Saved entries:
:::
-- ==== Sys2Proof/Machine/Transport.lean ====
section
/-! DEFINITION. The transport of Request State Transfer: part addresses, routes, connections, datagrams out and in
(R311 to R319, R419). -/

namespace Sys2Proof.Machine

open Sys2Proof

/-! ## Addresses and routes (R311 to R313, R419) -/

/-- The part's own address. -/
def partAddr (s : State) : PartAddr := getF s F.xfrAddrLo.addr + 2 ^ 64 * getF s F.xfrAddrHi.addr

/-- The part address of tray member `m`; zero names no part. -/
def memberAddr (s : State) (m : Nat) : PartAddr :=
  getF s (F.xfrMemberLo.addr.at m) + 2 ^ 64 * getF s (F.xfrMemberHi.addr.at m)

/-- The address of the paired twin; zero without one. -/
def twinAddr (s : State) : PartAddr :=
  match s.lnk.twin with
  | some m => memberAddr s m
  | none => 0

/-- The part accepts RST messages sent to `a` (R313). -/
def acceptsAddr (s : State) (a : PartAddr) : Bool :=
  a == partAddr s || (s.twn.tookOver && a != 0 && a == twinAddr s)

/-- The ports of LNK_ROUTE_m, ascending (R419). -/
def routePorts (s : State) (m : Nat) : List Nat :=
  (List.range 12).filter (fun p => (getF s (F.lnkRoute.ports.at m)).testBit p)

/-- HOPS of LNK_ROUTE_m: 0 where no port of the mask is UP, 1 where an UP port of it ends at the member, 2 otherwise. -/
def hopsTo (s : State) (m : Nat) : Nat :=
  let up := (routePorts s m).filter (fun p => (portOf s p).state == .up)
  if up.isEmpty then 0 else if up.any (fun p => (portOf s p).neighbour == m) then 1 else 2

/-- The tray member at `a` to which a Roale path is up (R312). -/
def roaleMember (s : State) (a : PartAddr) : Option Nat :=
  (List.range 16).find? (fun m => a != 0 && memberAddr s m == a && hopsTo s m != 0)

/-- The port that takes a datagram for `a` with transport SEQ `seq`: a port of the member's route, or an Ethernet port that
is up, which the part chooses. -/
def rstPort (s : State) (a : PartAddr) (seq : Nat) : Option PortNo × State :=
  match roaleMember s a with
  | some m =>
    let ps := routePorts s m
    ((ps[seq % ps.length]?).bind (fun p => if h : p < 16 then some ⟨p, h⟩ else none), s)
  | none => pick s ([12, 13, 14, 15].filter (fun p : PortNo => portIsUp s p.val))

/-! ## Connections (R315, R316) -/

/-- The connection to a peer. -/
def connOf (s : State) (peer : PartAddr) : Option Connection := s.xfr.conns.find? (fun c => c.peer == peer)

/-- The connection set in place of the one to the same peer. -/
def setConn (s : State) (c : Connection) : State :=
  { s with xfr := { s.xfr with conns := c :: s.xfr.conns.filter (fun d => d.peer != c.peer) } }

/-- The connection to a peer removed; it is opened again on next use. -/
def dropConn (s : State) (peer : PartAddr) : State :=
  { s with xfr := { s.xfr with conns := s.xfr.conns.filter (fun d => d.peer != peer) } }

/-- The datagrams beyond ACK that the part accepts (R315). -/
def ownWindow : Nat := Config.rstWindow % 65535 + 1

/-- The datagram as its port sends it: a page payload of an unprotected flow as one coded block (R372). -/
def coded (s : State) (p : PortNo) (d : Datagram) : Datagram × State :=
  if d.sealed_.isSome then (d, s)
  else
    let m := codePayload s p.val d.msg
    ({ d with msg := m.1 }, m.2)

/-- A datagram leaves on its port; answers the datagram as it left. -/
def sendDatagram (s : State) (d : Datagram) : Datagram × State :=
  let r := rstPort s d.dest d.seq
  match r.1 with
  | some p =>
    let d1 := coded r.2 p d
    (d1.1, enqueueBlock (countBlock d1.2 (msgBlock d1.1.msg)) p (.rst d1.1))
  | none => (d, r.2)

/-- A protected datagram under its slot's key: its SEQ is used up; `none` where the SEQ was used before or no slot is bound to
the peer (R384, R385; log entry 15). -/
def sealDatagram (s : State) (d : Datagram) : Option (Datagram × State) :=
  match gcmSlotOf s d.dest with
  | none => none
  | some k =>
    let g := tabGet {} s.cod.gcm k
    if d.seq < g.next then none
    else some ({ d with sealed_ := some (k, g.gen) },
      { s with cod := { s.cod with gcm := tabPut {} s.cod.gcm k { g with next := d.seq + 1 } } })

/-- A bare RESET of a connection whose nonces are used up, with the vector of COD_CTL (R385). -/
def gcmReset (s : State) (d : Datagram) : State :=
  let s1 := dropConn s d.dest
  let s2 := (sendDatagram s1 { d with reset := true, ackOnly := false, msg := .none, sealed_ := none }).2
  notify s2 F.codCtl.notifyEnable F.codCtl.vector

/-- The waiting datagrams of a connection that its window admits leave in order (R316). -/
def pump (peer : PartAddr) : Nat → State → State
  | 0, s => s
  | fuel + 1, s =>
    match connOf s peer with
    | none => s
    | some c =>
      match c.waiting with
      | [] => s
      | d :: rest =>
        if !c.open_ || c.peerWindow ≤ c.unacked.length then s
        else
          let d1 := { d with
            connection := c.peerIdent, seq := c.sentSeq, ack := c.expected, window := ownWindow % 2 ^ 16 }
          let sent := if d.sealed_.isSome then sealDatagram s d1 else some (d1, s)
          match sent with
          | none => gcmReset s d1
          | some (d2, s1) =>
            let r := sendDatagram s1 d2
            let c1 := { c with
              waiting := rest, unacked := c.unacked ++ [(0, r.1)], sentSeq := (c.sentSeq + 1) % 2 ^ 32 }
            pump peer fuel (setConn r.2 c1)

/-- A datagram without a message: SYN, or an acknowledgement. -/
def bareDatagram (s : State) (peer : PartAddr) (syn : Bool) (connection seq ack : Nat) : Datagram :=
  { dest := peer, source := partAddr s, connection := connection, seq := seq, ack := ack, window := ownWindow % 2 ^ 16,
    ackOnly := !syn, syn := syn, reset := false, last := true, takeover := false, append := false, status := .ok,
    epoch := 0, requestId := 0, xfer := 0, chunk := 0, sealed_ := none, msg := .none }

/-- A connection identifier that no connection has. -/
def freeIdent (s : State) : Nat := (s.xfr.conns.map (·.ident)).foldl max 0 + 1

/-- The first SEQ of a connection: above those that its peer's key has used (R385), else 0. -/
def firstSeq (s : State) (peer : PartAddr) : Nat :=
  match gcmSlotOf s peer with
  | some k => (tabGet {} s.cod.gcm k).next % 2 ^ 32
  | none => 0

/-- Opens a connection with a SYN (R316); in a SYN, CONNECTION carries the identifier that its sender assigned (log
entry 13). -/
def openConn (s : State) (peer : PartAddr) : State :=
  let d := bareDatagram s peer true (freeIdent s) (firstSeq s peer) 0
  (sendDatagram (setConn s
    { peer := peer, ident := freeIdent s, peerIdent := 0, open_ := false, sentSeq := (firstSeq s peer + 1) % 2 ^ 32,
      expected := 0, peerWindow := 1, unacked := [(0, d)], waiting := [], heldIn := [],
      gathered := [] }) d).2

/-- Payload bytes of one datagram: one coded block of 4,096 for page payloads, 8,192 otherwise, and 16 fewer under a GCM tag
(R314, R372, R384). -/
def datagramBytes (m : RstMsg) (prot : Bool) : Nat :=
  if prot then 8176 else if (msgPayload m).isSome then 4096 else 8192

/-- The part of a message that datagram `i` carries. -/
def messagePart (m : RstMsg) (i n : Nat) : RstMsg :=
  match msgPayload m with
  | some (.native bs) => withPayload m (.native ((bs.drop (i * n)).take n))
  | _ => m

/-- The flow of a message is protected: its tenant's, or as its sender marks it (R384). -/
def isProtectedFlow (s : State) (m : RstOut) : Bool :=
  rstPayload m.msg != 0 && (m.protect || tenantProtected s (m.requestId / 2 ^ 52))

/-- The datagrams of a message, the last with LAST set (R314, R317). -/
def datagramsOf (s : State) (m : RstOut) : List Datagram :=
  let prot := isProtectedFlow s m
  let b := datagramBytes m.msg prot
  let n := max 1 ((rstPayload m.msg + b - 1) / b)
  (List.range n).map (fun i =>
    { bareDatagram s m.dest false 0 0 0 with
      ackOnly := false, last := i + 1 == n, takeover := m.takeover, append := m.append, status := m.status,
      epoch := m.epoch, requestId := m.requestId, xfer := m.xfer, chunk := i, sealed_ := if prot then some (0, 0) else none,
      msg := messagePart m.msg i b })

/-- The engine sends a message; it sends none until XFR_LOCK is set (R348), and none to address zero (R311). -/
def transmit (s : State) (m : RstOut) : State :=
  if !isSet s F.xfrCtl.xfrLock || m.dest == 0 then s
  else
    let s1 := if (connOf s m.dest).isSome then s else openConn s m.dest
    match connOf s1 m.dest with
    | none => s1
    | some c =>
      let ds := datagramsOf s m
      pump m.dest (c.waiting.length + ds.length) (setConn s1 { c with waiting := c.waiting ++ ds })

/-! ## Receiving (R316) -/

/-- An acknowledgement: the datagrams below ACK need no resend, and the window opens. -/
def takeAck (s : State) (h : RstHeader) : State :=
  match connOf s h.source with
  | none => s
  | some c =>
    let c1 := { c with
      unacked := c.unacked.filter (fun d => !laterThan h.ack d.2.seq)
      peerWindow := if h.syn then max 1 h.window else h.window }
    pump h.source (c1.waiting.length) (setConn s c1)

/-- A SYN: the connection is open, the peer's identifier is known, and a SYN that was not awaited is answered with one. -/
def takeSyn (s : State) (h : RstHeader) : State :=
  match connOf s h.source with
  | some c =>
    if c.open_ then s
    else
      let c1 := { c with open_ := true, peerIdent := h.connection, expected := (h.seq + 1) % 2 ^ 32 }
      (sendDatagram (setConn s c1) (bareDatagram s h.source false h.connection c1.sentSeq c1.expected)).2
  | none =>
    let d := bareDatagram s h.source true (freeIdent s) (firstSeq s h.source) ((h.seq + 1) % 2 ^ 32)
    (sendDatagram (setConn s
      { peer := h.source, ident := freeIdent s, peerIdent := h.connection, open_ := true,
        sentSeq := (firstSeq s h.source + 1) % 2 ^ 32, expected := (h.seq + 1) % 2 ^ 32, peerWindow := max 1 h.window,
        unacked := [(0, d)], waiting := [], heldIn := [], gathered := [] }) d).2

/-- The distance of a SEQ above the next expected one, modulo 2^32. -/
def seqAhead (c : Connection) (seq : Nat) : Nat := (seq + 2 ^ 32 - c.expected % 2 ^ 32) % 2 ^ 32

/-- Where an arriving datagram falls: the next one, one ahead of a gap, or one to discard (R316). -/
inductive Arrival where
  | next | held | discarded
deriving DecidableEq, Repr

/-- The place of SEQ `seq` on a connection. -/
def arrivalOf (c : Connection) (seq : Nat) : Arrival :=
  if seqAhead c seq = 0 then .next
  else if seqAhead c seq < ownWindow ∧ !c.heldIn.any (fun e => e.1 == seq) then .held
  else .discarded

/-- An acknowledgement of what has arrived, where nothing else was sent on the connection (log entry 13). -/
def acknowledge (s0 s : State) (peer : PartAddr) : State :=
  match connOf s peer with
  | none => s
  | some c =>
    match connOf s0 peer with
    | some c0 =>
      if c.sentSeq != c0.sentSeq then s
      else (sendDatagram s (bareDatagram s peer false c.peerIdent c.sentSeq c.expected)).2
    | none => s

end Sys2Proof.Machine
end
:::
(YOUR ASSIGNMENT): Above are the entries. Output exactly the lines beginning with the line that has "(i * n)).take n))" and ending with the line that has "def isProtectedFlow (s".

(EXERCISE RESPONSE):
  | some (.native bs) => withPayload m (.native ((bs.drop (i * n)).take n))
  | _ => m

/-- The flow of a message is protected: its tenant's, or as its sender marks it (R384). -/
def isProtectedFlow (s : State) (m : RstOut) : Bool :=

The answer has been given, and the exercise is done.